Today's poll shows very little gender bias in a breakdown of the party vote. The gender breakdown is almost exactly in line with the overall party vote figures, except for New Zealand First.
The party has more pronounced support from women than men but given that its overall party vote rating is 1.9 per cent, the sample size is too small to be significant.
A gender bias is more evident in the preferred Prime Minister figures. National leader John Key has maintained his disproportionate support among men, with 49.2 per cent compared with 44.5 per cent support overall.
Prime Minister Helen Clark has more pronounced support among women: 47.9 per cent of women want her to be Prime Minister compared with 42.3 per cent support overall.
The party and preferred Prime Minister support figures have been broken down in to seven age bands: 18 to 24; 25 to 29; 30 to 39; 40 to 49; 50 to 59; 60 to 69; and 70 plus.
National has 51.5 per cent support overall but disproportionately less support among people in their 20s and 30s. Conversely, it has disproportionately more support from respondents in their 40s, 50s and 70s.
Labour has 36.2 per cent support overall and a large deficit among the youngest voter band, at 27.9 per cent, but it has much higher support from people in their 30s - rating 45 per cent in that age group. The Greens have again registered high support among young voters and New Zealand First higher support among the elderly.
The Greens' overall party vote support is 6.4 per cent but they rate 17.6 per cent among the 18- to 24-year-olds. New Zealand First's overall party vote rating is 1.9 per cent, but it is favoured by 4.9 per cent of respondents in their 60s and 4.2 per cent of those in their 70s.
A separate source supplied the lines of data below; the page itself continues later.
/-- R66, R67, R60, R73, R280: the host accesses that have no meaning are refused: a CSR access that is not an aligned
32-bit access, one that is but at an offset of 256 or more, an index at or above a capacity, a write to IN or OUT while
BUSY, and an access at a platform address in none of the three spaces (R64; the stop is log entry 10's). That a write of
no bytes while BUSY is refused too, and under which name a write that is also out of range is, is log entry 18. -/
def Obligations.MeaninglessHostAccessesAreRefused : Prop :=
  ∀ (s : State) (rest : List Event) (a n : Nat) (bs : List Byte),
    (s.agenda = .load .csr a n :: rest → (n ≠ 4 ∨ a % 4 ≠ 0) → step s = .refused .csrAccessShape) ∧
    (s.agenda = .store .csr a bs :: rest → (bs.length ≠ 4 ∨ a % 4 ≠ 0) → step s = .refused .csrAccessShape) ∧
    (s.agenda = .load .inBuf a n :: rest → s.params.inCap < a + n → step s = .refused .hostOutOfRange) ∧
    (s.agenda = .load .outBuf a n :: rest → s.params.outCap < a + n → step s = .refused .hostOutOfRange) ∧
    (s.agenda = .store .inBuf a bs :: rest → s.status.busy = true → step s = .refused .hostWriteWhileBusy) ∧
    (s.agenda = .store .outBuf a bs :: rest → s.status.busy = true → step s = .refused .hostWriteWhileBusy) ∧
    (s.agenda = .store .inBuf a bs :: rest → s.status.busy = false → s.params.inCap < a + bs.length →
      step s = .refused .hostOutOfRange) ∧
    (s.agenda = .store .outBuf a bs :: rest → s.status.busy = false → s.params.outCap < a + bs.length →
      step s = .refused .hostOutOfRange) ∧
    (s.agenda = .load .csr a 4 :: rest → a % 4 = 0 → 256 ≤ a → step s = .refused .hostOutOfRange) ∧
    (s.agenda = .store .csr a bs :: rest → bs.length = 4 → a % 4 = 0 → 256 ≤ a →
      step s = .refused .hostOutOfRange) ∧
    ((s.agenda = .loadAt a n :: rest ∨ s.agenda = .storeAt a bs :: rest) →
      (a < s.params.csrBase ∨ s.params.csrBase + 256 ≤ a) →
      (a < s.params.inBase ∨ s.params.inBase + s.params.inCap ≤ a) →
      (a < s.params.outBase ∨ s.params.outBase + s.params.outCap ≤ a) → step s = .refused .noSuchAddress)

/-- R64 (log entry 10): a host access at a platform address is the access to the space whose base it lies above. -/
def Obligations.PlatformAddressesReachTheSpaces : Prop :=
  ∀ (s : State) (rest : List Event) (a n : Nat) (bs : List Byte), s.params.wf = true →
    (a < 256 →
      step (s.setAgenda (.loadAt (s.params.csrBase + a) n :: rest)) = step (s.setAgenda (.load .csr a n :: rest)) ∧
      step (s.setAgenda (.storeAt (s.params.csrBase + a) bs :: rest)) =
        step (s.setAgenda (.store .csr a bs :: rest))) ∧
    (a < s.params.inCap →
      step (s.setAgenda (.loadAt (s.params.inBase + a) n :: rest)) = step (s.setAgenda (.load .inBuf a n :: rest)) ∧
      step (s.setAgenda (.storeAt (s.params.inBase + a) bs :: rest)) =
        step (s.setAgenda (.store .inBuf a bs :: rest))) ∧
    (a < s.params.outCap →
      step (s.setAgenda (.loadAt (s.params.outBase + a) n :: rest)) =
        step (s.setAgenda (.load .outBuf a n :: rest)) ∧
      step (s.setAgenda (.storeAt (s.params.outBase + a) bs :: rest)) =
        step (s.setAgenda (.store .outBuf a bs :: rest)))

/-- R67, R73: an IDLE host write to IN or OUT below the capacity stores its bytes, the first at the lowest index, and
nothing else; a read of IN at any time, and of OUT while IDLE, returns the stored bytes and changes nothing else; a read
of OUT while BUSY returns bytes of which nothing is said (R282). Several bytes in one access: log entry 18. -/
def Obligations.HostAccessesMoveTheBytes : Prop :=
  ∀ (s : State) (rest : List Event) (a n : Nat) (bs : List Byte),
    (s.agenda = .store .inBuf a bs :: rest → s.status.busy = false → a + bs.length ≤ s.params.inCap →
      ∃ t, step s = .next t ∧ InHolds t a bs ∧ t = (s.setAgenda rest).setIn t.inMem ∧
        ∀ b, b < a ∨ a + bs.length ≤ b → t.inMem.read b = s.inMem.read b) ∧
    (s.agenda = .store .outBuf a bs :: rest → s.status.busy = false → a + bs.length ≤ s.params.outCap →
      ∃ t, step s = .next t ∧ OutHolds t a bs ∧ t = (s.setAgenda rest).setOut t.outMem ∧
        SameOutOutside a (a + bs.length) s t) ∧
    (s.agenda = .load .inBuf a n :: rest → a + n ≤ s.params.inCap →
      ∃ r, step s = .next ((s.setAgenda rest).setHostData (.bytes r)) ∧ r.length = n ∧ InHolds s a r) ∧
    (s.agenda = .load .outBuf a n :: rest → s.status.busy = false → a + n ≤ s.params.outCap →
      ∃ r, step s = .next ((s.setAgenda rest).setHostData (.bytes r)) ∧ r.length = n ∧ OutHolds s a r) ∧
    (s.agenda = .load .outBuf a n :: rest → s.status.busy = true → a + n ≤ s.params.outCap →
      ∃ r, step s = .next (((s.setAgenda rest).setHostData (.bytes r)).setDraws (s.draws + 1)) ∧ r.length = n)

/-- R270, R271, R45, R25: reset, from any state and in the middle of any command, leaves the CSRs at their reset values,
the engine IDLE and no byte of IN or OUT settled. (The working registers' zeros are the model's choice, log entry 5, and
not stated; that the outside's agenda stays is log entry 13, and a memory without settled bytes log entry 4's form of
unspecified.) -/
def Obligations.ResetLeavesTheResetValues : Prop :=
  ∀ (s : State) (rest : List Event), s.agenda = .reset :: rest → ∃ t, step s = .next t ∧
    t.params = s.params ∧ t.agenda = rest ∧ t.ctrl = ⟨0#4, false, false⟩ ∧
    t.status = ⟨false, false, false, 0#4⟩ ∧ t.opnd = ⟨1#4, 0#32, 0#32, 0#32, 0#32⟩ ∧
    t.res = ⟨0#32, 0#32, 0#32, 0#32⟩ ∧ Released t ∧ t.inMem.cells = [] ∧ t.outMem.cells = [] ∧
    csrRead registry .limMinLen t = 3#32 ∧ csrRead registry .limMaxLen t = 18#32 ∧
    csrRead registry .limMinDisp t = 1#32 ∧ csrRead registry .limMaxDisp t = 4096#32 ∧
    csrRead registry .limUnit t = 1#32 ∧ csrRead registry .limPreLen t = 0#32 ∧
    csrRead registry .schemeAttr t = 0x1C#32
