@[simp] theorem State.setDp_params (v : Option Dp) : (s.setDp v).params = s.params := rfl
@[simp] theorem State.setDp_ctrl (v : Option Dp) : (s.setDp v).ctrl = s.ctrl := rfl
@[simp] theorem State.setDp_status (v : Option Dp) : (s.setDp v).status = s.status := rfl
@[simp] theorem State.setDp_opnd (v : Option Dp) : (s.setDp v).opnd = s.opnd := rfl
@[simp] theorem State.setDp_res (v : Option Dp) : (s.setDp v).res = s.res := rfl
@[simp] theorem State.setDp_cmd (v : Option Dp) : (s.setDp v).cmd = s.cmd := rfl
@[simp] theorem State.setDp_dec (v : Option Dp) : (s.setDp v).dec = s.dec := rfl
@[simp] theorem State.setDp_enc (v : Option Dp) : (s.setDp v).enc = s.enc := rfl
@[simp] theorem State.setDp_dp (v : Option Dp) : (s.setDp v).dp = v := rfl
@[simp] theorem State.setDp_cands (v : Option Dp) : (s.setDp v).cands = s.cands := rfl
@[simp] theorem State.setDp_seq (v : Option Dp) : (s.setDp v).seq = s.seq := rfl
@[simp] theorem State.setDp_inMem (v : Option Dp) : (s.setDp v).inMem = s.inMem := rfl
@[simp] theorem State.setDp_outMem (v : Option Dp) : (s.setDp v).outMem = s.outMem := rfl
@[simp] theorem State.setDp_stage (v : Option Dp) : (s.setDp v).stage = s.stage := rfl
@[simp] theorem State.setDp_draws (v : Option Dp) : (s.setDp v).draws = s.draws := rfl
@[simp] theorem State.setDp_agenda (v : Option Dp) : (s.setDp v).agenda = s.agenda := rfl
@[simp] theorem State.setDp_hostData (v : Option Dp) : (s.setDp v).hostData = s.hostData := rfl

@[simp] theorem State.setCands_params (v : List Cand) : (s.setCands v).params = s.params := rfl
@[simp] theorem State.setCands_ctrl (v : List Cand) : (s.setCands v).ctrl = s.ctrl := rfl
@[simp] theorem State.setCands_status (v : List Cand) : (s.setCands v).status = s.status := rfl
@[simp] theorem State.setCands_opnd (v : List Cand) : (s.setCands v).opnd = s.opnd := rfl
@[simp] theorem State.setCands_res (v : List Cand) : (s.setCands v).res = s.res := rfl
@[simp] theorem State.setCands_cmd (v : List Cand) : (s.setCands v).cmd = s.cmd := rfl
@[simp] theorem State.setCands_dec (v : List Cand) : (s.setCands v).dec = s.dec := rfl
@[simp] theorem State.setCands_enc (v : List Cand) : (s.setCands v).enc = s.enc := rfl
@[simp] theorem State.setCands_dp (v : List Cand) : (s.setCands v).dp = s.dp := rfl
@[simp] theorem State.setCands_cands (v : List Cand) : (s.setCands v).cands = v := rfl
@[simp] theorem State.setCands_seq (v : List Cand) : (s.setCands v).seq = s.seq := rfl
@[simp] theorem State.setCands_inMem (v : List Cand) : (s.setCands v).inMem = s.inMem := rfl
@[simp] theorem State.setCands_outMem (v : List Cand) : (s.setCands v).outMem = s.outMem := rfl
@[simp] theorem State.setCands_stage (v : List Cand) : (s.setCands v).stage = s.stage := rfl
@[simp] theorem State.setCands_draws (v : List Cand) : (s.setCands v).draws = s.draws := rfl
@[simp] theorem State.setCands_agenda (v : List Cand) : (s.setCands v).agenda = s.agenda := rfl
@[simp] theorem State.setCands_hostData (v : List Cand) : (s.setCands v).hostData = s.hostData := rfl

@[simp] theorem State.setSeq_params (v : List Token) : (s.setSeq v).params = s.params := rfl
@[simp] theorem State.setSeq_ctrl (v : List Token) : (s.setSeq v).ctrl = s.ctrl := rfl
@[simp] theorem State.setSeq_status (v : List Token) : (s.setSeq v).status = s.status := rfl
@[simp] theorem State.setSeq_opnd (v : List Token) : (s.setSeq v).opnd = s.opnd := rfl
@[simp] theorem State.setSeq_res (v : List Token) : (s.setSeq v).res = s.res := rfl
@[simp] theorem State.setSeq_cmd (v : List Token) : (s.setSeq v).cmd = s.cmd := rfl
@[simp] theorem State.setSeq_dec (v : List Token) : (s.setSeq v).dec = s.dec := rfl
@[simp] theorem State.setSeq_enc (v : List Token) : (s.setSeq v).enc = s.enc := rfl
@[simp] theorem State.setSeq_dp (v : List Token) : (s.setSeq v).dp = s.dp := rfl
@[simp] theorem State.setSeq_cands (v : List Token) : (s.setSeq v).cands = s.cands := rfl
@[simp] theorem State.setSeq_seq (v : List Token) : (s.setSeq v).seq = v := rfl
@[simp] theorem State.setSeq_inMem (v : List Token) : (s.setSeq v).inMem = s.inMem := rfl
@[simp] theorem State.setSeq_outMem (v : List Token) : (s.setSeq v).outMem = s.outMem := rfl
@[simp] theorem State.setSeq_stage (v : List Token) : (s.setSeq v).stage = s.stage := rfl
@[simp] theorem State.setSeq_draws (v : List Token) : (s.setSeq v).draws = s.draws := rfl
@[simp] theorem State.setSeq_agenda (v : List Token) : (s.setSeq v).agenda = s.agenda := rfl
@[simp] theorem State.setSeq_hostData (v : List Token) : (s.setSeq v).hostData = s.hostData := rfl

@[simp] theorem State.setIn_params (v : Memory) : (s.setIn v).params = s.params := rfl
@[simp] theorem State.setIn_ctrl (v : Memory) : (s.setIn v).ctrl = s.ctrl := rfl
@[simp] theorem State.setIn_status (v : Memory) : (s.setIn v).status = s.status := rfl
@[simp] theorem State.setIn_opnd (v : Memory) : (s.setIn v).opnd = s.opnd := rfl
@[simp] theorem State.setIn_res (v : Memory) : (s.setIn v).res = s.res := rfl
@[simp] theorem State.setIn_cmd (v : Memory) : (s.setIn v).cmd = s.cmd := rfl
@[simp] theorem State.setIn_dec (v : Memory) : (s.setIn v).dec = s.dec := rfl
@[simp] theorem State.setIn_enc (v : Memory) : (s.setIn v).enc = s.enc := rfl
@[simp] theorem State.setIn_dp (v : Memory) : (s.setIn v).dp = s.dp := rfl
@[simp] theorem State.setIn_cands (v : Memory) : (s.setIn v).cands = s.cands := rfl
@[simp] theorem State.setIn_seq (v : Memory) : (s.setIn v).seq = s.seq := rfl
@[simp] theorem State.setIn_inMem (v : Memory) : (s.setIn v).inMem = v := rfl
@[simp] theorem State.setIn_outMem (v : Memory) : (s.setIn v).outMem = s.outMem := rfl
@[simp] theorem State.setIn_stage (v : Memory) : (s.setIn v).stage = s.stage := rfl
@[simp] theorem State.setIn_draws (v : Memory) : (s.setIn v).draws = s.draws := rfl
@[simp] theorem State.setIn_agenda (v : Memory) : (s.setIn v).agenda = s.agenda := rfl
@[simp] theorem State.setIn_hostData (v : Memory) : (s.setIn v).hostData = s.hostData := rfl

@[simp] theorem State.setOut_params (v : Memory) : (s.setOut v).params = s.params := rfl
@[simp] theorem State.setOut_ctrl (v : Memory) : (s.setOut v).ctrl = s.ctrl := rfl
@[simp] theorem State.setOut_status (v : Memory) : (s.setOut v).status = s.status := rfl
@[simp] theorem State.setOut_opnd (v : Memory) : (s.setOut v).opnd = s.opnd := rfl
@[simp] theorem State.setOut_res (v : Memory) : (s.setOut v).res = s.res := rfl
@[simp] theorem State.setOut_cmd (v : Memory) : (s.setOut v).cmd = s.cmd := rfl
@[simp] theorem State.setOut_dec (v : Memory) : (s.setOut v).dec = s.dec := rfl
@[simp] theorem State.setOut_enc (v : Memory) : (s.setOut v).enc = s.enc := rfl
@[simp] theorem State.setOut_dp (v : Memory) : (s.setOut v).dp = s.dp := rfl
@[simp] theorem State.setOut_cands (v : Memory) : (s.setOut v).cands = s.cands := rfl
@[simp] theorem State.setOut_seq (v : Memory) : (s.setOut v).seq = s.seq := rfl
@[simp] theorem State.setOut_inMem (v : Memory) : (s.setOut v).inMem = s.inMem := rfl
@[simp] theorem State.setOut_outMem (v : Memory) : (s.setOut v).outMem = v := rfl
@[simp] theorem State.setOut_stage (v : Memory) : (s.setOut v).stage = s.stage := rfl
@[simp] theorem State.setOut_draws (v : Memory) : (s.setOut v).draws = s.draws := rfl
@[simp] theorem State.setOut_agenda (v : Memory) : (s.setOut v).agenda = s.agenda := rfl
@[simp] theorem State.setOut_hostData (v : Memory) : (s.setOut v).hostData = s.hostData := rfl
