-- ==== Sys2Proof/Tests/Slice0.lean ====
section
/-! SUPPORT. The model's own tests: ill-formed terms refused, words of the spec's encodings decoded, one step per
instruction with the results of 95_test_vectors.md, and for every statement with hypotheses a witness that meets them. -/

namespace Sys2Proof.Tests

open Sys2Proof Sys2Proof.Machine

/-! ## WellFormed refuses ill-formed terms (R92) -/

theorem test_wellFormed_refuses_length_2 : (Instr.matchTok 2 1).wellFormed = false := by decide
theorem test_wellFormed_refuses_length_19 : (Instr.matchTok 19 1).wellFormed = false := by decide
theorem test_wellFormed_refuses_displacement_0 : (Instr.matchTok 3 0).wellFormed = false := by decide
theorem test_wellFormed_refuses_displacement_4097 : (Instr.matchTok 3 4097).wellFormed = false := by decide

/-! ## Words written out from the spec's encodings -/

/-- R90: one byte. -/
theorem test_decode_ctrlbyte : decode .control [0x40#8] = .ok (.ctrlbyte 0x40#8, []) := by decide
/-- R91: one raw byte. -/
theorem test_decode_lit : decode .literal [0x41#8, 0x80#8] = .ok (.lit 0x41#8, [0x80#8]) := by decide
/-- W5: `FF FF` is Match(18, 4096) and `00 00` is Match(3, 1). -/
theorem test_decode_match : decode .matchPair [0xFF#8, 0xFF#8] = .ok (.matchTok 18 4096, []) ∧
    decode .matchPair [0#8, 0#8] = .ok (.matchTok 3 1, []) := by decide
/-- R93: displacement 0x123 + 1 has its high nibble in the first byte. -/
theorem test_decode_match_nibbles : decode .matchPair [0x51#8, 0x23#8] = .ok (.matchTok 8 0x124, []) := by decide
/-- R97, R10: tag and size low byte first. -/
theorem test_decode_hdr16 :
    decode .header16 [1#8, 2#8, 3#8, 4#8, 9#8, 0#8, 0#8, 0#8, 0#8, 0#8, 0#8, 8#8, 0x0C#8, 1#8, 0#8, 0#8] =
      .ok (.hdr16 0x04030201#32 0x0800000000000009#64 0x10C#32, []) := by decide
/-- W6: word 0x61 is size 12, method 1. -/
theorem test_decode_mword : decode .methodWord [0x61#8, 0#8, 0#8, 0#8] = .ok (.mword 12#29 1#3, []) := by decide
/-- The CTRL words of 95_test_vectors.md section 3. -/
theorem test_decode_find : decode .command [0x03#8, 0#8, 0#8, 0#8] = .ok (.find false false, []) := by decide
theorem test_decode_price : decode .command [0x05#8, 0#8, 0#8, 0#8] = .ok (.price false false, []) := by decide
theorem test_decode_parse : decode .command [0x07#8, 0#8, 0#8, 0#8] = .ok (.parse false false, []) := by decide
theorem test_decode_encode : decode .command [0x49#8, 0#8, 0#8, 0#8] = .ok (.encode false true, []) := by decide
theorem test_decode_compress : decode .command [0x2B#8, 0#8, 0#8, 0#8] = .ok (.compress true false, []) := by decide
theorem test_decode_decompress : decode .command [0x2D#8, 0#8, 0#8, 0#8] = .ok (.decompress true false, []) := by decide
/-- R110: bits 31:7 are ignored, a reserved OP and START = 0 are rejected by name. -/
theorem test_decode_command_rejects : decode .command [0x0B#8, 0xFF#8, 0#8, 0x80#8] = .ok (.compress false false, []) ∧
    decode .command [0x0F#8, 0#8, 0#8, 0#8] = .error (.reservedOp 7#4) ∧
    decode .command [0x0A#8, 0#8, 0#8, 0#8] = .error .notStart := by decide
/-- The records of vector PA2, and the ill-formed one of E12. -/
theorem test_decode_records :
    decode .record [0#8, 0x41#8, 0#8, 0#8, 1#8, 0#8, 0#8, 0#8] = .ok (.tokrecLit 0x41#8, []) ∧
    decode .record [1#8, 0#8, 0#8, 0#8, 3#8, 0#8, 3#8, 0#8] = .ok (.tokrecMatch 3#16 3#16, []) ∧
    decode .record [2#8, 0#8, 0#8, 0#8, 1#8, 0#8, 0#8, 0#8] = .error .malformedRecord := by decide
/-- The second record of vector F1. -/
theorem test_decode_candrec : decode .candidate [4#8, 0#8, 3#8, 0#8] = .ok (.candrec 4#16 3#16, []) := by decide
/-- The opcode table's numbering: a match word's bits 15:8 are its first byte. -/
theorem test_decodeTableWord : decodeTableWord 16 0x8000 = some (.matchTok 11 1) ∧
    decodeTableWord 32 0x0B = some (.compress false false) ∧ decodeTableWord 8 0x40 = some (.ctrlbyte 0x40#8) := by decide

/-! ## One step per instruction -/

/-- `n` times the letter A. -/
def letters (n : Nat) : List Byte := List.replicate n 0x41#8

/-- A command started after reset with its input in IN. -/
def startedIn (p : Params) (op : BitVec 4) (framing preserve : Bool) (scheme : BitVec 4) (input : List Byte) : State :=
  let s := State.resetWith p 0 []
  { s with
    inMem := s.inMem.writeBytes 0 input
    opnd := { s.opnd with scheme := scheme, inLen := u32 input.length } }.acceptStart (ctrlWord true op framing preserve)

/-- The same with LZ10 and the parameters of State.reset. -/
def started (op : BitVec 4) (framing : Bool) (input : List Byte) : State :=
  startedIn Config.resetParams op framing false 1#4 input

/-- Inside a DECOMPRESS whose input is a payload: `out` already produced, `tags` loaded. -/
def inStream (input : List Byte) (size : Word) (out : List Byte) (tags : Byte) : State :=
  let s := (started opDecompress false input).startStream 0#32 size
  (s.setOut (s.outMem.writeBytes 0 out)).setDec { s.dec with outpos := u32 out.length, flags := tags, bitsLeft := 8 }

/-- The state an outcome goes on in. -/
def nextOf : Outcome → State
  | .next t => t
  | .fault _ => State.reset
  | .refused _ => State.reset

def isNext : Outcome → Bool
  | .next _ => true
  | .fault _ => false
  | .refused _ => false

theorem next_of_isNext {o : Outcome} (h : isNext o = true) : o = .next (nextOf o) := by
  cases o with
  | next t => rfl
  | fault r => cases h
  | refused r => cases h

/-- STATUS, results and the first bytes of OUT after a step. -/
def endsIn (o : Outcome) (status : Word) (outLen result0 result1 errOffset : Nat) (out : List Byte) : Bool :=
  isNext o && decide ((nextOf o).status.word = status) && decide ((nextOf o).res.outLen = u32 outLen)
    && decide ((nextOf o).res.result0 = u32 result0) && decide ((nextOf o).res.result1 = u32 result1)
    && decide ((nextOf o).res.errOffset = u32 errOffset)
    && decide ((nextOf o).outMem.readBytes 0 out.length = out)

/-- R183: FLAGS and BITSLEFT loaded, RDPTR past the control byte (DC1's). -/
theorem test_ctrlbyte_loads :
    (nextOf (step ((started opDecompress false [0x40#8]).startStream 0#32 1#32))).dec =
      { rdptr := 1#32, outpos := 0#32, size := 1#32, flags := 0x40#8, bitsLeft := 8, toks := 0#32 } := by decide
/-- DC8: no control byte is TruncatedStream at cmd.N. -/
theorem test_ctrlbyte_truncated :
    endsIn (step ((started opDecompress false []).startStream 0#32 2#32)) 0x34#32 0 0 0 0 [] = true := by decide
/-- R184: the literal at OUTPOS 1; the next tag comes up. -/
theorem test_lit_writes :
    let t := nextOf (step (inStream [0x42#8] 5#32 [0x41#8] 0x40#8))
    t.outMem.readBytes 0 2 = [0x41#8, 0x42#8] ∧ t.dec.outpos = 2#32 ∧ t.dec.flags = 0x80#8 ∧ t.dec.bitsLeft = 7 ∧
      t.dec.toks = 1#32 := by decide
/-- W4: length 10, displacement 1 on a history that ends in X gives 10 copies of X. -/
theorem test_match_overlap :
    (nextOf (step (inStream [0x70#8, 0x00#8] 11#32 [0x58#8] 0x80#8))).outMem.readBytes 0 11 =
      List.replicate 11 0x58#8 := by decide
/-- DC14's token: Match(18, 4096) at OUTPOS 1 is InvalidMatch at its first byte. -/
theorem test_match_invalid :
    endsIn (step (inStream [0xFF#8, 0xFF#8] 19#32 [0x41#8] 0x80#8)) 0x44#32 0 0 0 0 [] = true := by decide
/-- DC11: a header whose tag differs is MalformedHeader. -/
theorem test_hdr16_wrong_tag :
    endsIn (step ((started opDecompress false (letters 16)).setStage .header)) 0x24#32 0 0 0 0 [] = true := by decide
/-- DC12: SIZE = OUT_CAP + 1 is CapacityExceeded at 12. -/
theorem test_hdr16_capacity :
    endsIn (exec (.hdr16 Config.resetParams.containerTag 0#64 65537#32) (started opDecompress false (letters 16)))
      0x84#32 0 0 0 12 [] = true := by decide
/-- W6: word 0x61 starts the stream stage of LZ10 with SIZE 12 at RDPTR 4. -/
theorem test_mword_lz10 :
    let t := nextOf (step ((started opDecompress true [0x61#8, 0#8, 0#8, 0#8]).setStage .header))
    t.stage = .stream ∧ t.dec.size = 12#32 ∧ t.dec.rdptr = 4#32 := by decide
/-- K6: method 7 maps to none. -/
theorem test_mword_unmapped :
    endsIn (step ((started opDecompress true [0x1F#8, 0#8, 0#8, 0#8]).setStage .header)) 0x14#32 0 0 0 0 [] = true := by
  decide

/-- FIND at a position. -/
def findAt (pos : Nat) (input : List Byte) : State :=
  let s := started opFind false input
  s.setCmd { s.cmd with pos := u32 pos }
National leader John Key is disproportionately supported as preferred Prime Minister by the 40 to 60 age group and the over-70s. He has a support deficit among the 18- to 40-year-olds. With 44.6 per cent support overall, only 37.9 per cent of 18- to 24-year-olds prefer him but 50 per cent of over-70-year-olds support him.
Prime Minister Helen Clark, with 42.3 per cent support overall, is subject to smaller variations within the age group bands except that she has disproportionately high support from people in their 30s, at 48.7 per cent.
NZ First leader Winston Peters has 6.7 per cent support with not a lot of variation among the ages except for people in their 60s, of whom 14.5 per cent want him to be Prime Minister.
Labour has more support in lower-income households in both total support and disproportionately more support, but the gap between Labour and National in lower-income households is narrower than in the highest income bracket.
Labour has 36.2 per cent support overall, but 45.5 per cent support in households earning less than $30,000. National has 39.1 per cent support in that income group and 51.5 per cent overall. Among voters who earn more than $80,000, 61.9 per cent support National and 27.6 per cent support Labour.
ISSUES The economy has jumped to the number one issue most likely to influence people's votes, cited by 26.7 per cent of respondents. Number two issue is tax cuts, with 22.5 per cent, then hospital waiting lists, on 11.7 per cent, followed by law and order, leadership and global warming.
A further breakdown of the figures shows the economy was the number one issue among respondents before the Budget and after (25.7 per cent v 28.5 per cent).
When the most important issues are lined up with party vote figures, the economy is rated as the top issue among all parties except for the Maori Party. More of its supporters rate tax cuts as the issue most likely to influence their vote.
AUCKLAND v THE REST
National's support is evenly spread in Auckland and the rest of the country, its overall rating of 51.5 only fractionally varying between the biggest city (51.7) and the rest of New Zealand (51.4).
Labour's support across New Zealand is 36.2 per cent and a little higher in Auckland, 38.4 per cent against 35.1 per cent elsewhere.
Both John Key and Helen Clark have equal support outside Auckland for preferred Prime Minister, (43 per cent), but John Key has more pronounced support in Auckland, 47.7 per cent, compared with Helen Clark's 40.8 per cent.
ISSUES Tax cuts are regarded as a more important issue in Auckland than the rest of the country. While the economy rates across the country as the issue most likely to influence voters and tax cuts next, in Auckland the tax cuts remains the number one issue, with 26.4 per cent rating it so, compared with 20.6 per cent in the rest of the country.